Dataset entries:
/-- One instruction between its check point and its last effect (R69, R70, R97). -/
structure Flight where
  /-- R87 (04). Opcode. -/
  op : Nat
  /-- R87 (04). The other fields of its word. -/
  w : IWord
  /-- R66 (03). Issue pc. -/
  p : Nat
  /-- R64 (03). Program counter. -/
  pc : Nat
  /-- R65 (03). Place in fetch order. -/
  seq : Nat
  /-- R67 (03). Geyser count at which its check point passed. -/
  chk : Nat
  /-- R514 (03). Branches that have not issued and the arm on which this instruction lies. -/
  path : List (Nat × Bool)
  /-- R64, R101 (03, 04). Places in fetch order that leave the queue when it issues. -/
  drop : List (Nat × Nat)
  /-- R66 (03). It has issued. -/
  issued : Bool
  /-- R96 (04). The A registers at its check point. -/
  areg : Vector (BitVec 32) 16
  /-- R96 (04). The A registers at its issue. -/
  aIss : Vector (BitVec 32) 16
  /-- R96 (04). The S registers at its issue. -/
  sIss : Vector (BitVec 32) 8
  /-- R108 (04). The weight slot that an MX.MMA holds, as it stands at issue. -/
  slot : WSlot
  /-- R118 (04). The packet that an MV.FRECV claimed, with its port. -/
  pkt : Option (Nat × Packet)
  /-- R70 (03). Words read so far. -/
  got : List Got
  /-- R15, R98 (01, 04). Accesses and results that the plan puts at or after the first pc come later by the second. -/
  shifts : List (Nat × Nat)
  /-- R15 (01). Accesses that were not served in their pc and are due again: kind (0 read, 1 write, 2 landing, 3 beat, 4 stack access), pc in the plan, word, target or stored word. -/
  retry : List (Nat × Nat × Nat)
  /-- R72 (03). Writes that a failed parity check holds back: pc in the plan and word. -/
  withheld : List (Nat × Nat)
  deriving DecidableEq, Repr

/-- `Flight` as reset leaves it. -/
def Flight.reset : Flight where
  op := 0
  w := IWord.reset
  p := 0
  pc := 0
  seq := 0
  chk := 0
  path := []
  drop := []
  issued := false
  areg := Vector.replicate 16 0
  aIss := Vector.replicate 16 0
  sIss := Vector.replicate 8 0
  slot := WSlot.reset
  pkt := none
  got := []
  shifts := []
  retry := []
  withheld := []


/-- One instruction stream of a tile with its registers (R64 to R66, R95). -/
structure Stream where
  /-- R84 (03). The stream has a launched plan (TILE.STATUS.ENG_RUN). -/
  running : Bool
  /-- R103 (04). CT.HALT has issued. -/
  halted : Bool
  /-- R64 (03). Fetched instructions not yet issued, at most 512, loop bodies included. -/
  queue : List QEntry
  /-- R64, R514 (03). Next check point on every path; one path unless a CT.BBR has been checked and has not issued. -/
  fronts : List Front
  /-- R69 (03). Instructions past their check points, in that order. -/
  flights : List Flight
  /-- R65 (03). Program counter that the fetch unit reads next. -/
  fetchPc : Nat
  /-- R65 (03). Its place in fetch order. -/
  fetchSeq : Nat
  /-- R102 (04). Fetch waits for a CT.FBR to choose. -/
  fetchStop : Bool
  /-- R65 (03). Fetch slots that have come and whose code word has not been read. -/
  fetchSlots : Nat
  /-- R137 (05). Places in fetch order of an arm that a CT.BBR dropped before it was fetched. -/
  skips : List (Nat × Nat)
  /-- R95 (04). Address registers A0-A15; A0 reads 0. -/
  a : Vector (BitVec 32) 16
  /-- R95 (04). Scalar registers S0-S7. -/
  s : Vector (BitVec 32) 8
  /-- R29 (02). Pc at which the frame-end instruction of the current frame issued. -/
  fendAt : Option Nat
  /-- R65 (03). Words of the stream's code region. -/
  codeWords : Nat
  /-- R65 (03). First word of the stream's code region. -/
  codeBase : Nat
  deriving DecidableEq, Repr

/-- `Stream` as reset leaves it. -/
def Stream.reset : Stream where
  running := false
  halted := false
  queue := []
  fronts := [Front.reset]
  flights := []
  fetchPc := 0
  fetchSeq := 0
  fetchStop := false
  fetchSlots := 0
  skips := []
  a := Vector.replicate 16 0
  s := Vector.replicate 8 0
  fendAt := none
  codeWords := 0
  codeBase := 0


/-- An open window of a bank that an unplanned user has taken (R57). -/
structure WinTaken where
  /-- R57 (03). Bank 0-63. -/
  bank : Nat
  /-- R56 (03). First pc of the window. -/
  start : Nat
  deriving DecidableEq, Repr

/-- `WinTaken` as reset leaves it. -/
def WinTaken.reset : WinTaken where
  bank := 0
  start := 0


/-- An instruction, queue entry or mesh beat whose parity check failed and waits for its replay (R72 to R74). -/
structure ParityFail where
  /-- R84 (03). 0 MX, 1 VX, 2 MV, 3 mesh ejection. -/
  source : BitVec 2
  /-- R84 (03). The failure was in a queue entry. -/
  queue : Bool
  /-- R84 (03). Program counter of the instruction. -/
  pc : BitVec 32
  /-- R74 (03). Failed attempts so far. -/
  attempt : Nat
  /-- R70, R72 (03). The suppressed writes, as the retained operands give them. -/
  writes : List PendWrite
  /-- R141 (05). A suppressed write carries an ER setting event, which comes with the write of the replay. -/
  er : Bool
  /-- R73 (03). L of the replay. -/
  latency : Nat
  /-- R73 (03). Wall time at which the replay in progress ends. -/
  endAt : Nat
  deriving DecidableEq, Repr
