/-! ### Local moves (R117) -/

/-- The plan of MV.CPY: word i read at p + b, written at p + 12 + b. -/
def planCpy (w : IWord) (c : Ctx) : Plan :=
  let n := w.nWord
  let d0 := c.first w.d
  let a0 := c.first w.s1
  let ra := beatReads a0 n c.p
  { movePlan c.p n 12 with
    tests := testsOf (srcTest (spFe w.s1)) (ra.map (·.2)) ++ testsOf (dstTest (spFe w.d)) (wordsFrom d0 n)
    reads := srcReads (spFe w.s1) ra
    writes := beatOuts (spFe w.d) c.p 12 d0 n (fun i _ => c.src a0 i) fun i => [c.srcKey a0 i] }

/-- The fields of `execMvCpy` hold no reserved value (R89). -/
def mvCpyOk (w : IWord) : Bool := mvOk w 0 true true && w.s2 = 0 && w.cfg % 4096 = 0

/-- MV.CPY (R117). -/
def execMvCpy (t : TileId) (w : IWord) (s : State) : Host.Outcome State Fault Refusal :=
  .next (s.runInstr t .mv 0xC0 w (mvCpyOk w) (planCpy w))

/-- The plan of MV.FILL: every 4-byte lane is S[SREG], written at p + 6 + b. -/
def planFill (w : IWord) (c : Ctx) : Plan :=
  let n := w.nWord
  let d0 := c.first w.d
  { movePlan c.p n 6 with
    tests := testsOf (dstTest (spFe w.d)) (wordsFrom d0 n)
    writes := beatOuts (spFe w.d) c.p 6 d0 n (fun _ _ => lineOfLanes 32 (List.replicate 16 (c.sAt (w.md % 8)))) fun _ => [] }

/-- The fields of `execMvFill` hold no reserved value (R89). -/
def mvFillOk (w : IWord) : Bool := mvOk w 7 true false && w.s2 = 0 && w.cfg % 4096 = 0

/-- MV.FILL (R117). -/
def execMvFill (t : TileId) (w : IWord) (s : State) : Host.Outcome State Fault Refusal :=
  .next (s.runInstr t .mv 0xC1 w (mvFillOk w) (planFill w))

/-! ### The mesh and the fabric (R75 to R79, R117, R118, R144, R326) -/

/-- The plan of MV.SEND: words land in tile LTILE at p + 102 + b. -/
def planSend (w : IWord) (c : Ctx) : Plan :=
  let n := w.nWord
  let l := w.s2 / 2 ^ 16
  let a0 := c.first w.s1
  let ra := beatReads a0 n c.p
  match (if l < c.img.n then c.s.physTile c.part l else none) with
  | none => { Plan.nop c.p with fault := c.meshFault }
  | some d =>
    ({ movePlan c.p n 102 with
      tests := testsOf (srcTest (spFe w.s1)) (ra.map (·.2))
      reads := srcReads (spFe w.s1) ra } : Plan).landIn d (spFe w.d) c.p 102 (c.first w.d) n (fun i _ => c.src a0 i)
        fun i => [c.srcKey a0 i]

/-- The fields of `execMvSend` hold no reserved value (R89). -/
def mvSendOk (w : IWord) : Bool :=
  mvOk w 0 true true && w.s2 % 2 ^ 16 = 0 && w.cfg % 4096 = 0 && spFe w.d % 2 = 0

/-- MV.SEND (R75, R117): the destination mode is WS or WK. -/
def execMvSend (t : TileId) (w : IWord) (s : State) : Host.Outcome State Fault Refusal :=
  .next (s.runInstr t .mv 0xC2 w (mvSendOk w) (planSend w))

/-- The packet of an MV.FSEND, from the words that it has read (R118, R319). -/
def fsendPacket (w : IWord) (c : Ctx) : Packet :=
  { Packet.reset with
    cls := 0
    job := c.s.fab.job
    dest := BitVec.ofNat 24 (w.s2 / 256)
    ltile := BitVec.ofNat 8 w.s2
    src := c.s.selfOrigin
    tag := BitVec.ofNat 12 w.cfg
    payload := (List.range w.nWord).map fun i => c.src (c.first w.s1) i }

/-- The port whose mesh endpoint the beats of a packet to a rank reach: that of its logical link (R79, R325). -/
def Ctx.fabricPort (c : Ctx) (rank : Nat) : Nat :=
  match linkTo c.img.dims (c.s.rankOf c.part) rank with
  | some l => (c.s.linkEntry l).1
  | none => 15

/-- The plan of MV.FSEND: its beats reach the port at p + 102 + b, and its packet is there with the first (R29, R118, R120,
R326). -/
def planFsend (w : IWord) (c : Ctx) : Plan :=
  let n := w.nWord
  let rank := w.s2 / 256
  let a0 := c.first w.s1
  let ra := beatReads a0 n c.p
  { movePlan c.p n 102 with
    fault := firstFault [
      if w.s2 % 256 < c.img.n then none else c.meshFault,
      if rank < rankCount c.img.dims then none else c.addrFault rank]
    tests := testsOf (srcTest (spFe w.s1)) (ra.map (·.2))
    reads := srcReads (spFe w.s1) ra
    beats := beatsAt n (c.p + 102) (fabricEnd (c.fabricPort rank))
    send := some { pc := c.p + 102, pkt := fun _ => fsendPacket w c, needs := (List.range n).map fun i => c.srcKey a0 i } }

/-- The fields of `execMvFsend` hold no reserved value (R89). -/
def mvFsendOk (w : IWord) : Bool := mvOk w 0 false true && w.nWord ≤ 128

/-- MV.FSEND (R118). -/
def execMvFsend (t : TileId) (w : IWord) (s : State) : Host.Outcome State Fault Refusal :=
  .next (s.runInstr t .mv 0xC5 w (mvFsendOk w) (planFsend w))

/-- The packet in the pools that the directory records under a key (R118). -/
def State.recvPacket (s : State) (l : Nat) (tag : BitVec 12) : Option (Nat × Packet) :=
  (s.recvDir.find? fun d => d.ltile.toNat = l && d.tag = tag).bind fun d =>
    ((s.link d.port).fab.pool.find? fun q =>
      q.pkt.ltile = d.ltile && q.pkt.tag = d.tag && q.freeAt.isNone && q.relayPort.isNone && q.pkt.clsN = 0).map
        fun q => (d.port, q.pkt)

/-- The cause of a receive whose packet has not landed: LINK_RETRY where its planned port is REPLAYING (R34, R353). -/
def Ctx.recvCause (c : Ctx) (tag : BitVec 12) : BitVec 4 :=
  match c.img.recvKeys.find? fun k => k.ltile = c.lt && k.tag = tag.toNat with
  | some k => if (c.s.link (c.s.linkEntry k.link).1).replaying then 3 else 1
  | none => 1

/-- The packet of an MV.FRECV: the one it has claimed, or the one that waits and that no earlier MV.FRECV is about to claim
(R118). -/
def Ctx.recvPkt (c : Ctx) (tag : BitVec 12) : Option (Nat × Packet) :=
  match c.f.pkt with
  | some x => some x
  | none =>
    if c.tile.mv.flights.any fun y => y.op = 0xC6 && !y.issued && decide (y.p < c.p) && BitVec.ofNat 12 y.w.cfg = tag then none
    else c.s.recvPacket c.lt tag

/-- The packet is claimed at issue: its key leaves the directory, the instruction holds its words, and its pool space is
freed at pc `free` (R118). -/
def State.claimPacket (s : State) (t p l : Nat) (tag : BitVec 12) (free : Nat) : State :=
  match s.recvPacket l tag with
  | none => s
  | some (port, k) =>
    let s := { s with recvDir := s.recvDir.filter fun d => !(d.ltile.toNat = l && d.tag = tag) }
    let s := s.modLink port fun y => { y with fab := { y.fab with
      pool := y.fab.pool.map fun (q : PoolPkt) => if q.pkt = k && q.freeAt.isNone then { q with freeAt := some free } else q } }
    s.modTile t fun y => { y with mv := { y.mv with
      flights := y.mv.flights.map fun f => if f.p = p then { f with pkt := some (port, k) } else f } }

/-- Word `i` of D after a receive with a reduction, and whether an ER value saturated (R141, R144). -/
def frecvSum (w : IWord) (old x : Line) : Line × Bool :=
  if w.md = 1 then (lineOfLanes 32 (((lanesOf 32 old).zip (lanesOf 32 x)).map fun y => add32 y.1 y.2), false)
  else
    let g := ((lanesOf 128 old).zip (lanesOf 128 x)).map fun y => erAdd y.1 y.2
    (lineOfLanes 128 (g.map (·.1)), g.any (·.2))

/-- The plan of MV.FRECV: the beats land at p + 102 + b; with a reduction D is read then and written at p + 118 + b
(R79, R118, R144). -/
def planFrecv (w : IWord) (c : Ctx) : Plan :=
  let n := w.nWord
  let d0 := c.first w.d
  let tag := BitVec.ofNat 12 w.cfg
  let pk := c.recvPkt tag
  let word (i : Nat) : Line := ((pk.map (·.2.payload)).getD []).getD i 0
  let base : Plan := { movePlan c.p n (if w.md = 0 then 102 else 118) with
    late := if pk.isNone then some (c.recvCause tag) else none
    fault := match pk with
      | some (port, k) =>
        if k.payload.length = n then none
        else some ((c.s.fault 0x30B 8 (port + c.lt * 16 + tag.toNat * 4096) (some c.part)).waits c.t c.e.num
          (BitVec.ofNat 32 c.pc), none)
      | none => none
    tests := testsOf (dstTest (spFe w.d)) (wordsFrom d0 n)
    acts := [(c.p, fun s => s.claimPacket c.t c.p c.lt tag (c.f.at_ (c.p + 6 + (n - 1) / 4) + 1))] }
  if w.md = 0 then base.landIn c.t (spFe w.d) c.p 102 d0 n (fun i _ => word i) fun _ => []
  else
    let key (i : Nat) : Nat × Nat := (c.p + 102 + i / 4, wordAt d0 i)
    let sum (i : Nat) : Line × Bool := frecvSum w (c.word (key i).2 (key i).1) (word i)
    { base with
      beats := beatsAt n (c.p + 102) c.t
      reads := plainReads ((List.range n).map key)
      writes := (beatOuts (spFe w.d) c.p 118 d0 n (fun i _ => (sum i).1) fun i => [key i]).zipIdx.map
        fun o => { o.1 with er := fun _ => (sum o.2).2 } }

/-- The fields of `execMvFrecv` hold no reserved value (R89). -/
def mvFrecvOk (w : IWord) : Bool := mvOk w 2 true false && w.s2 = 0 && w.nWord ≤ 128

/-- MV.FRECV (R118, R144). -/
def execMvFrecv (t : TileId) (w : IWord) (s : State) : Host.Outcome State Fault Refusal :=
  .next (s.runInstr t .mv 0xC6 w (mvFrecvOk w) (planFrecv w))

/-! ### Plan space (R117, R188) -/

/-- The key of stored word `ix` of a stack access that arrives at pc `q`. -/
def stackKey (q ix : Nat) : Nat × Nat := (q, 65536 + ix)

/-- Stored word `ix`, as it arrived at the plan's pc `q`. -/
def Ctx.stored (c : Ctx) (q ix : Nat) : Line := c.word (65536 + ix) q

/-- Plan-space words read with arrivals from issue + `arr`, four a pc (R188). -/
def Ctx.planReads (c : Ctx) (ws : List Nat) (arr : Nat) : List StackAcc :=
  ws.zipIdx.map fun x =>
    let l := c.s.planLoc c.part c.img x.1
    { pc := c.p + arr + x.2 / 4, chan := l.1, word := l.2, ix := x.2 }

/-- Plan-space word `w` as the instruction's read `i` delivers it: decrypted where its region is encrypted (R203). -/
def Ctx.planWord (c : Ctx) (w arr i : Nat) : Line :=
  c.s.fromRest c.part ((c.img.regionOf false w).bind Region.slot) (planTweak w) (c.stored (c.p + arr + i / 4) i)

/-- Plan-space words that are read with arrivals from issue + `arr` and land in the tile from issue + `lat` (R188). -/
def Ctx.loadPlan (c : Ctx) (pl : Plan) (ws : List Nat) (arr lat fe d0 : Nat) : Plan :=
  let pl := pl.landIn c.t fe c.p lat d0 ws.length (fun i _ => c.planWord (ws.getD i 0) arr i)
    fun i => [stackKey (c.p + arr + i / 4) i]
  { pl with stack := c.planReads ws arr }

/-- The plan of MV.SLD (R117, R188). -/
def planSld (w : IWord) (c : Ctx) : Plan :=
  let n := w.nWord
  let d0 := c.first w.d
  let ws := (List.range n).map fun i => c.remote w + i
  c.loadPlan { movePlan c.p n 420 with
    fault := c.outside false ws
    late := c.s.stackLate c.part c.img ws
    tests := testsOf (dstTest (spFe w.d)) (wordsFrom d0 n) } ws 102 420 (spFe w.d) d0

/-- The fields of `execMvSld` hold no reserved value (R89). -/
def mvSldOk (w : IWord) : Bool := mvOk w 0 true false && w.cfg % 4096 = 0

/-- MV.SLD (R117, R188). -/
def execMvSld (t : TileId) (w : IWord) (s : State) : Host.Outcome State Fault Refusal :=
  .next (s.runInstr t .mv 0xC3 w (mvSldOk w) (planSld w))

ASSIGNED TASK:
Copy out each line of the data that includes the string "execMvCpy".

SOLUTION TO THIS EXERCISE:
/-- The fields of `execMvCpy` hold no reserved value (R89). -/
def execMvCpy (t : TileId) (w : IWord) (s : State) : Host.Outcome State Fault Refusal :=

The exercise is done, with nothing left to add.